Preparing the sauce: mix tahini, natural yogurt, 2 tablespoons of lemon juice, chopped garlic. Stir the sauce thoroughly. Its consistency should resemble liquid viscous honey. If the sauce is too dense and dry, add natural yogurt or tahini.

Moisten your hands with water and begin to form tight circles from the chickpea mixture. The approximate weight of each flattened ball is 25 grams. Sprinkle falafel with sesame seeds and send to a hot pan (up to 180 ° C). Fry falafel on a drop of vegetable oil to fry on each side. Put chickpeas on paper towels to remove excess fat. To reduce calories, you can bake falafel in the oven or fry in a non-stick pan.

Serve immediately after cooking with natural yogurt and tahini sauce.

Contraindications to the use of dishes

It is recommended to eat falafel only in trusted institutions that monitor their reputation and are responsible for product quality.
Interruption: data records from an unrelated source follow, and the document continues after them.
/-- A manager in a power state open to it passes the tests of a write to an entry that takes the value (R39). -/
theorem writeTest_of_mayWrite {s : State} {m idx sub : Nat} {o : Obj} {data : List Byte} (hm : mayWrite s m = true)
    (hobj : lookup idx sub = (0, some o)) (hlen : lengthOk o data.length = true) (hwrites : o.acc.writes = true)
    (hhold : o.acc = .rwh → s.life.power = .hold ∨ s.life.power = .quiet) (hok : o.ok (o.typ.toInt (ofBytes data)) = true) :
    writeTest s m idx sub data = 0 := by
  obtain ⟨⟨⟨_, hmgr⟩, hlife⟩, hopen⟩ : ((s.life.sup = true ∧ m < 8) ∧ s.nv.lifecycle ≠ 3) ∧ openPower s.life.power = true := by
    simpa [mayWrite] using hm
  have hm8 : m ≠ 8 := by omega
  have hright : writePermitted s m idx sub = true := by
    cases hp : s.life.power <;> simp_all [writePermitted, hasRight, openPower]
  have hstate : ¬ (o.acc = .rwh ∧ s.life.power ≠ .hold ∧ s.life.power ≠ .quiet) := by
    rintro ⟨hacc, hne⟩
    have := hhold hacc
    tauto
  simp [writeTest, hobj, hlen, hwrites, hright, hstate, hok]

/-- The holder's time of the staging lock is all that an operation outside the windows touches. -/
theorem touch_eq {s : State} {m idx : Nat} (h : ¬ (0x6100 ≤ idx ∧ idx ≤ 0x6500 ∧ idx % 256 = 0)) :
    touch s m idx = { s with commit := { s.commit with lockAt := (touch s m idx).commit.lockAt } } := by
  simp only [touch, if_neg h]
  split <;> rfl

/-- A write that passes the tests and is no commit request is answered with what its own rule answers. -/
theorem commandWrite_eq {s : State} {m idx sub : Nat} {o : Obj} {data : List Byte} (hsup : s.life.sup = true)
    (hobj : lookup idx sub = (0, some o)) (htest : writeTest (touch s m idx) m idx sub data = 0) (hidx : idx ≠ 0x1010) :
    commandWrite s m idx sub data = answer (noteChanges (ownWrite (touch s m idx) m idx sub o data).2) m 2 idx sub
      (ownWrite (touch s m idx) m idx sub o data).1 [] := by
  have hwrite : writeObject s m idx sub data = ownWrite (touch s m idx) m idx sub o data := by
    simp only [writeObject, htest, hobj]
  simp [commandWrite, hsup, hwrite, commitWaits, hidx]

theorem answered_answer {s : State} {m idx sub status : Nat} (hm : m < 8) : answered (answer s m 2 idx sub status []) m idx sub status := by
  simp [answered, answer, emit, Nat.ne_of_lt hm]

/-! ### Power requests (R410, R412) -/

/-- The value of 0x1200:01 that asks for a power state. -/
def requestValue (p : Power) : Nat := if p = .serve then 2 else if p = .quiet then 3 else 1

theorem powerRequest_granted {s : State} {p : Power} (m : Nat) (hp : p = .hold ∨ p = .serve ∨ p = .quiet) (hreason : refusalReason s p = 0)
    (hne : s.life.power ≠ p) :
    powerRequest s m (requestValue p) = (0, changePower { s with
      life := { s.life with refusal := 0, shutFrom := none }, objs := cfgSet s.objs (key 0x1200 1) (requestValue p) } p (srcField 11 m)) := by
  rcases hp with rfl | rfl | rfl <;> simp [powerRequest, requestValue, hreason, hne.symm]

theorem powerRequest_denied {s : State} {p : Power} (m : Nat) (hp : p = .hold ∨ p = .serve ∨ p = .quiet) (hreason : refusalReason s p ≠ 0)
    (hne : s.life.power ≠ p) :
    powerRequest s m (requestValue p) = (0x05, { s with life := { s.life with refusal := refusalReason s p } }) := by
  rcases hp with rfl | rfl | rfl <;> simp [powerRequest, requestValue, hne.symm]

/-- A request is a write of 0x1200:01, carried out after the lock's time is noted. -/
theorem commandValue_powerRequest {s : State} {m : Nat} {p : Power} (hm : mayWrite s m = true) (hp : p = .hold ∨ p = .serve ∨ p = .quiet) :
    commandValue s m 0x1200 1 (requestValue p) =
      answer (noteChanges (powerRequest (touch s m 0x1200) m (requestValue p)).2) m 2 0x1200 1
        (powerRequest (touch s m 0x1200) m (requestValue p)).1 [] := by
  have hsup : s.life.sup = true := by simp_all [mayWrite]
  have hmay : mayWrite (touch s m 0x1200) m = true := by simpa [mayWrite] using hm
  have hobj : lookup 0x1200 1 = (0, some (ranged .u8 .rw 1 1 3)) := rfl
  rcases hp with rfl | rfl | rfl <;>
    exact commandWrite_eq hsup hobj (writeTest_of_mayWrite hmay hobj rfl rfl (by simp [ranged]) rfl) (by decide)

theorem refusalReason_touch (s : State) (m : Nat) (p : Power) : refusalReason (touch s m 0x1200) p = refusalReason s p := by
  rw [touch_eq (by decide)]
  rfl

theorem onlyNotes_of_olp {s u t : State} (hu : u.olp = s.olp) (ht : t.olp = (noteChanges u).olp) : OnlyNotes s t := by
  have h := noteChanges_onlyNotes u
  simpa only [OnlyNotes, hu, ← ht] using h

/-- QUIET brings its device-scope mute, HOLD and SERVE end it. -/
theorem hasMute_changePower {s : State} {p : Power} (source : Nat) (hp : p = .hold ∨ p = .serve ∨ p = .quiet) (hne : s.life.power ≠ p) :
    hasMute (changePower s p source) .power = (p == .quiet) := by
  have hdropped (u : State) : hasMute (dropMute u .power) .power = false := hasMute_dropMute u .power
  have hadded (u : State) : hasMute (addMute u .power .device) .power = true := hasMute_addMute u .power .device
  simp only [hasMute] at hdropped hadded ⊢
  rcases hp with rfl | rfl | rfl <;> simp [changePower, hne, hdropped, hadded]

theorem calOwed_iff (s : State) : calOwed s = true ↔ ∃ r, r < 6 ∧ (getRod s r).powered = true ∧ (getRod s r).calPending = true := by
  simp [calOwed]

theorem not_calOwed_from_safe {s : State}
    (h : s.life.power ≠ .safe ∨ ∀ r, r < 6 → (getRod s r).powered = false ∨ (getRod s r).calPending = false) :
    ¬ (s.life.power = .safe ∧ calOwed s = true) := by
  rintro ⟨hsafe, howed⟩
  obtain ⟨r, hr, hpowered, hpending⟩ := (calOwed_iff s).1 howed
  rcases h with h | h
  · exact h hsafe
  · simpa [hpowered, hpending] using h r hr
Always choose baked falafel or fried in a pan without oil. Deep-frying “enriches” the appetizer with additional harmful fat, cholesterol and empty calories, which add neither health nor taste. If you do not trust the institutions or want to experiment, prepare the classic falafel yourself.
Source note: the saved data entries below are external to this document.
-- ==== Sys2Proof/Certificates/Slice0/Obligations.lean ====
section
/-! DEFINITION. The statements for the provers, in the order of spec/: encoding, the step, reset and invariant, entry codec, bitmap scanner,
walker, TLB and control registers, faults. States are spelled out as record updates, so an equation for `exec` says what changes and
that nothing else does. -/

open Sys2Proof Sys2Proof.Machine

/-! ### Encoding -/

/-- Decoding what the encoder writes for a legal instruction gives the instruction back, every operand at every value (R55, R58, R60). -/
def Obligations.DecodeEncodeRoundTrip : Prop :=
  ∀ i : Instr, i.wf = true → decode (encode i) = .legal i

/-- A legal command decodes to a well-formed instruction whose own word is the command's word (so FAULTCMD is the word presented) and
whose operands are the command's: `arg0` and `arg1` as R57's columns say which opcode uses them; an operand the command ignores is no part of
the instruction and encodes as 0 (R15, R57, R58, R60; that it is dropped is the model's, log 8). -/
def Obligations.DecodedInstructionKeepsWordAndOperands : Prop :=
  ∀ (c : Command) (i : Instr), decode c = .legal i →
    let opc := c.word.extractLsb' 0 8
    i.wf = true ∧ i.word = c.word ∧
    (opc ∉ [0x10#8, 0x16#8, 0x18#8, 0x31#8] → i.arg0 = c.arg0) ∧ (opc ∈ [0x10#8, 0x16#8, 0x18#8, 0x31#8] → i.arg0 = 0#32) ∧
    (opc ∈ [0x02#8, 0x0A#8, 0x11#8, 0x12#8, 0x25#8] → i.arg1 = c.arg1) ∧
    (opc ∉ [0x02#8, 0x0A#8, 0x11#8, 0x12#8, 0x25#8] → i.arg1 = 0#32)

/-- R59: exactly the four kinds of illegal word raise fatal IllegalCommand with FAULTINFO = word and no other effect; every other word
runs the instruction it decodes to. -/
def Obligations.IllegalWordsAreFatalAndNoOthers : Prop :=
  ∀ (c : Command) (s : State), s.halted = false →
    let opc := c.word.extractLsb' 0 8
    let imm := c.word.extractLsb' 8 12
    let illegal : Prop :=
      opc ∉ ([0x01#8, 0x02#8, 0x03#8, 0x04#8, 0x05#8, 0x06#8, 0x07#8, 0x08#8, 0x09#8, 0x0A#8] ++
        [0x10#8, 0x11#8, 0x12#8, 0x13#8, 0x14#8, 0x15#8, 0x16#8, 0x17#8, 0x18#8, 0x19#8] ++
        [0x20#8, 0x21#8, 0x22#8, 0x23#8, 0x24#8, 0x25#8, 0x26#8, 0x27#8, 0x28#8] ++ [0x30#8, 0x31#8, 0x32#8]) ∨
      c.word.extractLsb' 20 12 ≠ 0#12 ∨
      (imm ≠ 0#12 ∧ opc ∉ [0x01#8, 0x06#8, 0x07#8, 0x08#8, 0x31#8, 0x32#8]) ∨
      (opc ∈ [0x31#8, 0x32#8] ∧ 8 ≤ imm.toNat)
    (illegal → runCommand c s = .next (s.fatallyEnded 3#32 c.word c.word)) ∧
    (¬ illegal → ∃ i, decode c = .legal i ∧ runCommand c s = exec i s)

/-- Seven words written out from R55 and R57 (R61's three examples and four more) decode to the commands they stand for, and one word of
each of R59's four illegal kinds is refused by name. -/
def Obligations.SpecWordsDecodeAsWritten : Prop :=
  decode ⟨0x00000301#32, 0x00400000#32, 0#32⟩ = .legal (.entPack 0x003#12 0x00400000#32) ∧
  decode ⟨0x00000025#32, 0#32, 0xC0000000#32⟩ = .legal (.map 0#32 0xC0000000#32) ∧
  decode ⟨0x00000132#32, 0x00066000#32, 0#32⟩ = .legal (.crWr 1#12 0x00066000#32) ∧
  decode ⟨0x00000011#32, 0x800#32, 0x2000#32⟩ = .legal (.bmFreereg 0x800#32 0x2000#32) ∧
  decode ⟨0x00000731#32, 0#32, 0#32⟩ = .legal (.crRd 7#12) ∧
  decode ⟨0x0000000A#32, 0x1004#32, 0xFFFFFFFF#32⟩ = .legal (.entSt 0x1004#32 0xFFFFFFFF#32) ∧
  decode ⟨0x00080108#32, 0x00400003#32, 0#32⟩ = .legal (.entTest 0x801#12 0x00400003#32) ∧
  decode ⟨0x00000000#32, 0#32, 0#32⟩ = .illegal (.unknownOpcode 0#8) ∧
  decode ⟨0x00000103#32, 0#32, 0#32⟩ = .illegal .strayImmediate ∧
  decode ⟨0x00100001#32, 0#32, 0#32⟩ = .illegal .reservedBits ∧
  decode ⟨0x00000831#32, 0#32, 0#32⟩ = .illegal .noSuchRegister

/-! ### The step -/

/-- A step takes the waiting command, lets the entries the eviction draw picks vanish (R31; the draw's form is the model's, log 3), and runs
the decoded instruction, or ends in the fatal fault of an illegal word; with nothing waiting the block waits (R122; the inbox is the
model's form of the command port, log 2). -/
def Obligations.StepRunsTheDecodedCommandOrWaits : Prop :=
  ∀ s : State,
    (s.inbox = [] → step s = .next s) ∧
    ∀ (c : Command) (rest : List HostAction), s.inbox = .command c :: rest →
      let s' := { s with
        inbox := rest
        tlb := s.tlb.filter (fun e => !Config.tlbEvicts s.draws e.vpn)
        draws := s.draws + 1 }
      (∀ i, decode c = .legal i → step s = exec i s') ∧
      (∀ why, decode c = .illegal why → step s = execIllegal c.word s')

/-- A byte the host stores between two commands changes that byte of memory and, but for the action taken, nothing else, the TLB
among them (R49, R50; log 11). -/
def Obligations.HostStoreChangesOneByteOnly : Prop :=
  ∀ (s : State) (addr : Word) (b : Byte) (rest : List HostAction), s.inbox = .storeByte addr b :: rest →
    ∃ t, step s = .next t ∧ t = { s with inbox := rest, mem := t.mem } ∧ t.mem.readByte addr = b ∧
      ∀ a, a ≠ addr → t.mem.readByte a = s.mem.readByte a

/-- R121: reset sets every register to its reset value, empties the TLB, leaves the halted state and does not touch memory. -/
def Obligations.ResetClearsRegistersAndKeepsMemory : Prop :=
  ∀ (s : State) (rest : List HostAction), s.inbox = .reset :: rest →
    ∃ t, step s = .next t ∧ t.res0 = 0#32 ∧ t.res1 = 0#32 ∧ t.ctrl = 0#32 ∧ t.pdbr = 0#32 ∧ t.bmbase = 0#32 ∧
      t.nframes = 0#32 ∧ t.status = 0#32 ∧ t.faultInfo = 0#32 ∧ t.faultCmd = 0#32 ∧ t.tlb = [] ∧
      t.halted = false ∧ t.mem = s.mem

/-- R32: the reset values of the block's registers, TLBCAP among them; the TLB is empty; the block is not halted. -/
def Obligations.ResetStateHoldsTheResetValues : Prop :=
  State.reset.res0 = 0#32 ∧ State.reset.res1 = 0#32 ∧ State.reset.ctrl = 0#32 ∧ State.reset.pdbr = 0#32 ∧
  State.reset.bmbase = 0#32 ∧ State.reset.nframes = 0#32 ∧ State.reset.status = 0#32 ∧
  State.reset.faultInfo = 0#32 ∧ State.reset.faultCmd = 0#32 ∧ State.reset.tlb = [] ∧ State.reset.halted = false ∧
  State.reset.readCR 7 = BitVec.ofNat 32 (min Config.tlbEntries 0xFFFFFFFF)

/-! ### The invariant -/

/-- Every step keeps the legal states: reserved register bits 0, STATUS one of its seven values, the fault registers 0 until a
fault, the TLB legal, memory canonical (R20 to R28). Two parts of it are the model's own: that the TLB's entries stand by rising page
number (log 16; R28 asks only for one entry a page) and that the list of bytes is canonical (log 1). -/
def Obligations.StepKeepsEveryStateLegal : Prop :=
  ∀ s t : State, s.Inv → step s = .next t → t.Inv

/-- The reset state is legal (R28, R32; the canonical forms of the TLB and of memory are the model's own, log 16 and 1). -/
def Obligations.ResetStateIsLegal : Prop := State.reset.Inv

/-! ### Memory -/

/-- R39: the word at `pa` is its four bytes, the lowest address the lowest byte, and byte `pa + k` holds bits `8k+7 : 8k`. -/
def Obligations.WordsAreLittleEndian : Prop :=
  ∀ (m : Memory) (pa : Word),
    m.read32 pa = (m.readByte pa).zeroExtend 32 ||| ((m.readByte (pa + 1#32)).zeroExtend 32 <<< 8) |||
      ((m.readByte (pa + 2#32)).zeroExtend 32 <<< 16) ||| ((m.readByte (pa + 3#32)).zeroExtend 32 <<< 24) ∧
    m.readByte pa = (m.read32 pa).extractLsb' 0 8 ∧ m.readByte (pa + 1#32) = (m.read32 pa).extractLsb' 8 8 ∧
    m.readByte (pa + 2#32) = (m.read32 pa).extractLsb' 16 8 ∧ m.readByte (pa + 3#32) = (m.read32 pa).extractLsb' 24 8

/-- Entry addresses, in exact arithmetic: R42, which derives from R5 and D5 that no entry address passes 2^32. That the model computes the
sums in 32 bits is log 15. -/
def Obligations.EntryAddressesNeverWrap : Prop :=
  ∀ (s : State) (pde va : Word), s.pdbr.extractLsb' 0 12 = 0#12 →
    (s.pdeAddr va).toNat = s.pdbr.toNat + 4 * (va.toNat / 4194304) ∧
    (pteAddr pde va).toNat = (pde.toNat / 4096) * 4096 + 4 * ((va.toNat / 4096) % 1024)

/-- Frame `f`'s bit is bit `f mod 8` of the byte at `BMBASE + floor(f / 8)` (R43 with R39). -/
def Obligations.FrameBitLiesInItsByte : Prop :=
  ∀ (s : State) (f : Nat),
    s.bit f = (s.mem.readByte (BitVec.ofNat 32 (s.bmbase.toNat + f / 8))).getLsbD (f % 8)

/-! ### Entry codec -/

/-- R64. -/
def Obligations.EntPackBuildsAnEntry : Prop :=
  ∀ (flags : BitVec 12) (addr : Word) (s : State), s.halted = false →
    (addr.extractLsb' 0 12 = 0#12 →
      exec (.entPack flags addr) s = .next ({ s with res0 := addr ||| flags.zeroExtend 32 }.ended 0#32)) ∧
    (addr.extractLsb' 0 12 ≠ 0#12 →
      exec (.entPack flags addr) s = .next (s.fatallyEnded 1#32 addr (0x1#32 ||| (flags.zeroExtend 32 <<< 8))))

/-- R65. -/
def Obligations.EntSetframeReplacesTheAddress : Prop :=
  ∀ (entry addr : Word) (s : State), s.halted = false →
    (addr.extractLsb' 0 12 = 0#12 →
      exec (.entSetframe entry addr) s = .next ({ s with res0 := (entry &&& 0xFFF#32) ||| addr }.ended 0#32)) ∧
    (addr.extractLsb' 0 12 ≠ 0#12 →
      exec (.entSetframe entry addr) s = .next (s.fatallyEnded 1#32 addr 0x2#32))

/-- R66, R67, R68: the fields of an entry, with the commands' words and operands. -/
def Obligations.EntGetCommandsReadTheFields : Prop :=
  ∀ (entry : Word) (s : State), s.halted = false →
    exec (.entGetframe entry) s = .next ({ s with res0 := entry &&& 0xFFFFF000#32 }.ended 0#32) ∧
    exec (.entGetpfn entry) s = .next ({ s with res0 := entry >>> 12 }.ended 0#32) ∧
    exec (.entGetflags entry) s = .next ({ s with res0 := entry &&& 0xFFF#32 }.ended 0#32) ∧
    encode (.entGetframe entry) = ⟨0x3#32, entry, 0#32⟩ ∧ encode (.entGetpfn entry) = ⟨0x4#32, entry, 0#32⟩ ∧
    encode (.entGetflags entry) = ⟨0x5#32, entry, 0#32⟩

/-- R69, R70, R71: flag bits set, cleared and tested, with the commands' words and operands. -/
def Obligations.EntMaskCommandsWorkOnTheFlags : Prop :=
  ∀ (mask : BitVec 12) (entry : Word) (s : State), s.halted = false →
    exec (.entAdd mask entry) s = .next ({ s with res0 := entry ||| mask.zeroExtend 32 }.ended 0#32) ∧
    exec (.entDel mask entry) s = .next ({ s with res0 := entry &&& ~~~(mask.zeroExtend 32) }.ended 0#32) ∧
    exec (.entTest mask entry) s =
      .next ({ s with res0 := if entry &&& mask.zeroExtend 32 = mask.zeroExtend 32 then 1#32 else 0#32 }.ended 0#32) ∧
    encode (.entAdd mask entry) = ⟨0x6#32 ||| (mask.zeroExtend 32 <<< 8), entry, 0#32⟩ ∧
    encode (.entDel mask entry) = ⟨0x7#32 ||| (mask.zeroExtend 32 <<< 8), entry, 0#32⟩ ∧
    encode (.entTest mask entry) = ⟨0x8#32 ||| (mask.zeroExtend 32 <<< 8), entry, 0#32⟩

/-- R72. -/
def Obligations.EntLdReadsOneWord : Prop :=
  ∀ (addr : Word) (s : State), s.halted = false →
    (addr.extractLsb' 0 2 = 0#2 → exec (.entLd addr) s = .next ({ s with res0 := s.mem.read32 addr }.ended 0#32)) ∧
    (addr.extractLsb' 0 2 ≠ 0#2 → exec (.entLd addr) s = .next (s.fatallyEnded 1#32 addr 0x9#32))

/-- R73, with its frame: only the four bytes at `addr` and STATUS.RESULT change. -/
def Obligations.EntStWritesOneWord : Prop :=
  ∀ (addr value : Word) (s : State), s.halted = false →
    (addr.extractLsb' 0 2 = 0#2 → ∃ t, exec (.entSt addr value) s = .next t ∧
      t = { s with mem := t.mem }.ended 0#32 ∧ t.mem.read32 addr = value ∧ SameBytesOutsideWord addr s t) ∧
    (addr.extractLsb' 0 2 ≠ 0#2 → exec (.entSt addr value) s = .next (s.fatallyEnded 1#32 addr 0xA#32))

/-- The codec's laws (R75, which derives them from R64 to R71), all of them, as laws of the commands: `s.gives i v` says that command `i` leaves `v` in RES0. -/
def Obligations.CodecLawsHold : Prop :=
  ∀ (m : BitVec 12) (a e x y : Word) (s : State), s.halted = false → a.extractLsb' 0 12 = 0#12 →
    (s.gives (.entPack m a) x → s.gives (.entGetframe x) a ∧ s.gives (.entGetflags x) (m.zeroExtend 32) ∧ s.gives (.entGetpfn x) (a >>> 12)) ∧
    (s.gives (.entAdd m 0#32) x → s.gives (.entPack m a) y → s.gives (.entSetframe x a) y) ∧
    (s.gives (.entSetframe e a) x → s.gives (.entGetflags e) y → s.gives (.entGetflags x) y) ∧
    (s.gives (.entSetframe e a) x → s.gives (.entGetframe x) a) ∧
    (s.gives (.entAdd m e) x → s.gives (.entGetframe e) y → s.gives (.entGetframe x) y) ∧
    (s.gives (.entDel m e) x → s.gives (.entGetframe e) y → s.gives (.entGetframe x) y) ∧
    (s.gives (.entAdd m e) x → s.gives (.entTest m x) 1#32) ∧
    (s.gives (.entDel m e) x → s.gives (.entTest m x) (if m = 0#12 then 1#32 else 0#32)) ∧
    (s.gives (.entDel m e) x → s.gives (.entAdd m e) y → s.gives (.entAdd m x) y) ∧
    (s.gives (.entAdd m e) x → s.gives (.entDel m e) y → s.gives (.entDel m x) y) ∧
    (s.gives (.entGetframe e) x → s.gives (.entGetflags e) y → x ||| y = e)

/-! ### Frame-bitmap scanner -/

/-- R79: the bitmap words become all ones, padding bits too, and no byte outside the bitmap changes. -/
def Obligations.BmSetallMarksEveryFrame : Prop :=
  ∀ s : State, s.halted = false →
    (s.bitmapFits → ∃ t, exec .bmSetall s = .next t ∧ t = { s with mem := t.mem }.ended 0#32 ∧
      (∀ i, i < (s.nframes.toNat + 31) / 32 → t.mem.read32 (BitVec.ofNat 32 (s.bmbase.toNat + 4 * i)) = 0xFFFFFFFF#32) ∧
      ∀ a, ¬ s.inBitmap a → t.mem.readByte a = s.mem.readByte a) ∧
    (¬ s.bitmapFits → exec .bmSetall s = .next (s.fatallyEnded 2#32 s.bmbase 0x10#32))

/-- R80: exactly the bits of the frames wholly inside the region are cleared; RES0 counts them. -/
def Obligations.BmFreeregFreesWholeFrames : Prop :=
  ∀ (base len : Word) (s : State), s.halted = false →
    let first := (base.toNat + 4095) / 4096
    let last := min (min (base.toNat + len.toNat) 4294967296 / 4096) s.nframes.toNat
    (s.bitmapFits → ∃ t, exec (.bmFreereg base len) s = .next t ∧
      t = { s with res0 := BitVec.ofNat 32 (last - first), mem := t.mem }.ended 0#32 ∧
      (∀ f, f < 32 * ((s.nframes.toNat + 31) / 32) → t.bit f = if first ≤ f ∧ f < last then false else s.bit f) ∧
      ∀ a, ¬ s.inBitmap a → t.mem.readByte a = s.mem.readByte a) ∧
    (¬ s.bitmapFits → exec (.bmFreereg base len) s = .next (s.fatallyEnded 2#32 s.bmbase 0x11#32))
Turkish peas have no absolute contraindications. It should be excluded from the diet only with individual intolerance, which is extremely rare. All legumes belong to the group of so-called "heavy" food - they are quite nutritious and high-calorie. The body has to spend a lot of time digesting and assimilating chickpeas. In some cases, when the digestion process is delayed, the beans cause fermentation.

Because of this feature, the amount of chickpeas in the diet should be reduced in case of: gastrointestinal tract disorders, gout, peptic ulcers, bladder pathologies, stool and blood circulation disorders. In old age, when the metabolism slows down, the use of chickpeas must be agreed with the therapist.

So that the process of assimilation of chickpeas is as quick and safe as possible - learn how to combine products correctly. A few hours before the meal, drink a glass of water with lemon and mint, and add a large amount of vegetables to the falafel itself. They will accelerate the metabolism, help food to better digest, eliminate the severity and pain in the abdominal cavity.

Watch the video: How to Make Falafel - Crispy Fried Garbanzo BeanChickpea Fritter Recipe (November 2019).